Elmer hurried out. For five minutes
Gus went over the car's wiring with his instruments. "Too much resistance
everywhere," he said finally. "resistance, Wally, is a thief that robs you
of your battery's juice. No wonder Elmer's engine hasn't been running
right."
"What makes resistance?" Wally wanted
to know.
"Oh, lots of things," Gus told him.
"Loose connections, and corroded and frayed cables are among them, Cable
that isn't big enough to do its job is a big resistance-maker.

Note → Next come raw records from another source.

/-! `setSub` changes `subs` alone. -/
@[simp] theorem setSub_clk (w k : Nat) (x : SubLink) : (s.setSub w k x).clk = s.clk := rfl
@[simp] theorem setSub_regs (w k : Nat) (x : SubLink) : (s.setSub w k x).regs = s.regs := rfl
@[simp] theorem setSub_pages (w k : Nat) (x : SubLink) : (s.setSub w k x).pages = s.pages := rfl
@[simp] theorem setSub_flt (w k : Nat) (x : SubLink) : (s.setSub w k x).flt = s.flt := rfl
@[simp] theorem setSub_tiles (w k : Nat) (x : SubLink) : (s.setSub w k x).tiles = s.tiles := rfl
@[simp] theorem setSub_osd (w k : Nat) (x : SubLink) : (s.setSub w k x).osd = s.osd := rfl
@[simp] theorem setSub_cad (w k : Nat) (x : SubLink) : (s.setSub w k x).cad = s.cad := rfl
@[simp] theorem setSub_mesh (w k : Nat) (x : SubLink) : (s.setSub w k x).mesh = s.mesh := rfl
@[simp] theorem setSub_edges (w k : Nat) (x : SubLink) : (s.setSub w k x).edges = s.edges := rfl
@[simp] theorem setSub_hbm (w k : Nat) (x : SubLink) : (s.setSub w k x).hbm = s.hbm := rfl
@[simp] theorem setSub_stake (w k : Nat) (x : SubLink) : (s.setSub w k x).stake = s.stake := rfl
@[simp] theorem setSub_stakeOld (w k : Nat) (x : SubLink) : (s.setSub w k x).stakeOld = s.stakeOld := rfl
@[simp] theorem setSub_sideRem (w k : Nat) (x : SubLink) : (s.setSub w k x).sideRem = s.sideRem := rfl
@[simp] theorem setSub_cool (w k : Nat) (x : SubLink) : (s.setSub w k x).cool = s.cool := rfl
@[simp] theorem setSub_scrubAt (w k : Nat) (x : SubLink) : (s.setSub w k x).scrubAt = s.scrubAt := rfl
@[simp] theorem setSub_ovb (w k : Nat) (x : SubLink) : (s.setSub w k x).ovb = s.ovb := rfl
@[simp] theorem setSub_ovbOver (w k : Nat) (x : SubLink) : (s.setSub w k x).ovbOver = s.ovbOver := rfl
@[simp] theorem setSub_quiet (w k : Nat) (x : SubLink) : (s.setSub w k x).quiet = s.quiet := rfl
@[simp] theorem setSub_engs (w k : Nat) (x : SubLink) : (s.setSub w k x).engs = s.engs := rfl
@[simp] theorem setSub_reads (w k : Nat) (x : SubLink) : (s.setSub w k x).reads = s.reads := rfl
@[simp] theorem setSub_loads (w k : Nat) (x : SubLink) : (s.setSub w k x).loads = s.loads := rfl
@[simp] theorem setSub_units (w k : Nat) (x : SubLink) : (s.setSub w k x).units = s.units := rfl
@[simp] theorem setSub_offers (w k : Nat) (x : SubLink) : (s.setSub w k x).offers = s.offers := rfl
@[simp] theorem setSub_reqs (w k : Nat) (x : SubLink) : (s.setSub w k x).reqs = s.reqs := rfl
@[simp] theorem setSub_nbq (w k : Nat) (x : SubLink) : (s.setSub w k x).nbq = s.nbq := rfl
@[simp] theorem setSub_arrivals (w k : Nat) (x : SubLink) : (s.setSub w k x).arrivals = s.arrivals := rfl
@[simp] theorem setSub_ces (w k : Nat) (x : SubLink) : (s.setSub w k x).ces = s.ces := rfl
@[simp] theorem setSub_cbuf (w k : Nat) (x : SubLink) : (s.setSub w k x).cbuf = s.cbuf := rfl
@[simp] theorem setSub_borders (w k : Nat) (x : SubLink) : (s.setSub w k x).borders = s.borders := rfl
@[simp] theorem setSub_aud (w k : Nat) (x : SubLink) : (s.setSub w k x).aud = s.aud := rfl
@[simp] theorem setSub_pkgt (w k : Nat) (x : SubLink) : (s.setSub w k x).pkgt = s.pkgt := rfl
@[simp] theorem setSub_wl (w k : Nat) (x : SubLink) : (s.setSub w k x).wl = s.wl := rfl
@[simp] theorem setSub_lanes (w k : Nat) (x : SubLink) : (s.setSub w k x).lanes = s.lanes := rfl
@[simp] theorem setSub_fibs (w k : Nat) (x : SubLink) : (s.setSub w k x).fibs = s.fibs := rfl
@[simp] theorem setSub_wfs (w k : Nat) (x : SubLink) : (s.setSub w k x).wfs = s.wfs := rfl
@[simp] theorem setSub_rds (w k : Nat) (x : SubLink) : (s.setSub w k x).rds = s.rds := rfl
@[simp] theorem setSub_lasers (w k : Nat) (x : SubLink) : (s.setSub w k x).lasers = s.lasers := rfl
@[simp] theorem setSub_cal (w k : Nat) (x : SubLink) : (s.setSub w k x).cal = s.cal := rfl
@[simp] theorem setSub_calSh (w k : Nat) (x : SubLink) : (s.setSub w k x).calSh = s.calSh := rfl
@[simp] theorem setSub_grantAt (w k : Nat) (x : SubLink) : (s.setSub w k x).grantAt = s.grantAt := rfl
@[simp] theorem setSub_sbGen (w k : Nat) (x : SubLink) : (s.setSub w k x).sbGen = s.sbGen := rfl
@[simp] theorem setSub_notes (w k : Nat) (x : SubLink) : (s.setSub w k x).notes = s.notes := rfl
@[simp] theorem setSub_sqs (w k : Nat) (x : SubLink) : (s.setSub w k x).sqs = s.sqs := rfl
@[simp] theorem setSub_dmas (w k : Nat) (x : SubLink) : (s.setSub w k x).dmas = s.dmas := rfl
@[simp] theorem setSub_acks (w k : Nat) (x : SubLink) : (s.setSub w k x).acks = s.acks := rfl
@[simp] theorem setSub_pins (w k : Nat) (x : SubLink) : (s.setSub w k x).pins = s.pins := rfl
@[simp] theorem setSub_hoops (w k : Nat) (x : SubLink) : (s.setSub w k x).hoops = s.hoops := rfl
@[simp] theorem setSub_ring (w k : Nat) (x : SubLink) : (s.setSub w k x).ring = s.ring := rfl
@[simp] theorem setSub_snaps (w k : Nat) (x : SubLink) : (s.setSub w k x).snaps = s.snaps := rfl
@[simp] theorem setSub_com (w k : Nat) (x : SubLink) : (s.setSub w k x).com = s.com := rfl
@[simp] theorem setSub_sens (w k : Nat) (x : SubLink) : (s.setSub w k x).sens = s.sens := rfl
@[simp] theorem setSub_dth (w k : Nat) (x : SubLink) : (s.setSub w k x).dth = s.dth := rfl
@[simp] theorem setSub_thp (w k : Nat) (x : SubLink) : (s.setSub w k x).thp = s.thp := rfl
@[simp] theorem setSub_fits (w k : Nat) (x : SubLink) : (s.setSub w k x).fits = s.fits := rfl
@[simp] theorem setSub_agePend (w k : Nat) (x : SubLink) : (s.setSub w k x).agePend = s.agePend := rfl
@[simp] theorem setSub_flash (w k : Nat) (x : SubLink) : (s.setSub w k x).flash = s.flash := rfl
@[simp] theorem setSub_start (w k : Nat) (x : SubLink) : (s.setSub w k x).start = s.start := rfl
@[simp] theorem setSub_out (w k : Nat) (x : SubLink) : (s.setSub w k x).out = s.out := rfl
@[simp] theorem setSub_freeCtr (w k : Nat) (x : SubLink) : (s.setSub w k x).freeCtr = s.freeCtr := rfl
@[simp] theorem setSub_pending (w k : Nat) (x : SubLink) : (s.setSub w k x).pending = s.pending := rfl
@[simp] theorem setSub_rd (w k : Nat) (x : SubLink) (i : Nat) (y : Fld) : (s.setSub w k x).rd i y = s.rd i y := rfl
@[simp] theorem setSub_page (w k : Nat) (x : SubLink) (i : Nat) : (s.setSub w k x).page i = s.page i := rfl
@[simp] theorem setSub_tile (w k : Nat) (x : SubLink) (i j : Nat) : (s.setSub w k x).tile i j = s.tile i j := rfl
@[simp] theorem setSub_od (w k : Nat) (x : SubLink) (i : Nat) : (s.setSub w k x).od i = s.od i := rfl
@[simp] theorem setSub_eng (w k : Nat) (x : SubLink) (i j : Nat) : (s.setSub w k x).eng i j = s.eng i j := rfl
@[simp] theorem setSub_ce (w k : Nat) (x : SubLink) (i : Nat) : (s.setSub w k x).ce i = s.ce i := rfl
@[simp] theorem setSub_hoop (w k : Nat) (x : SubLink) (i : Nat) : (s.setSub w k x).hoop i = s.hoop i := rfl
@[simp] theorem setSub_flashOf (w k : Nat) (x : SubLink) (i : Nat) : (s.setSub w k x).flashOf i = s.flashOf i := rfl
@[simp] theorem setSub_sq (w k : Nat) (x : SubLink) (i j : Nat) : (s.setSub w k x).sq i j = s.sq i j := rfl
@[simp] theorem setSub_wle (w k : Nat) (x : SubLink) (i : Nat) : (s.setSub w k x).wle i = s.wle i := rfl
@[simp] theorem setSub_sensor (w k : Nat) (x : SubLink) (i : Nat) : (s.setSub w k x).sensor i = s.sensor i := rfl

Sometimes when cables are replaced the
new ones that are put in aren't of as large gauge as the old ones were. Bad
insulation causes voltage drop. It lets the juice leak out. If insulation
is broken, frayed, hard, brittle, or oil-soaked, the cable or wire should be
replaced."
While he had been talking Gus had been
looking at and feeling various cables wires, and connections. Now he shook
his head, got out a pad, and began to figure. "There's only one cure for
Elmer's trouble," he said.
"That's an entire rewiring job."
He went into the office and gave Elmer
the bad news over the telephone. When he told him how much the rewiring job
would cost there was a lengthy silence at the other end of the wire. Then
Elmer's voice said, a little weakly, "O.K. - go ahead."
Late that afternoon Joe Clark came
into the shop and found Gus ripping wiring out of Elmer Jones's car "What
the dickens are you doing?" he demanded.
Gus grinned at him. "Oh, just a
little wire pulling," he said. "We all have to do it now and then."
Joe grinned back. "Well, wire pulling
is a good way to get ahead," he commented.
"Sure it is," Gus agreed. "And when
the wiring system on a car is as thoroughly rotted out as it is on this bus,
it's the only way to get ahead - or to get anywhere else."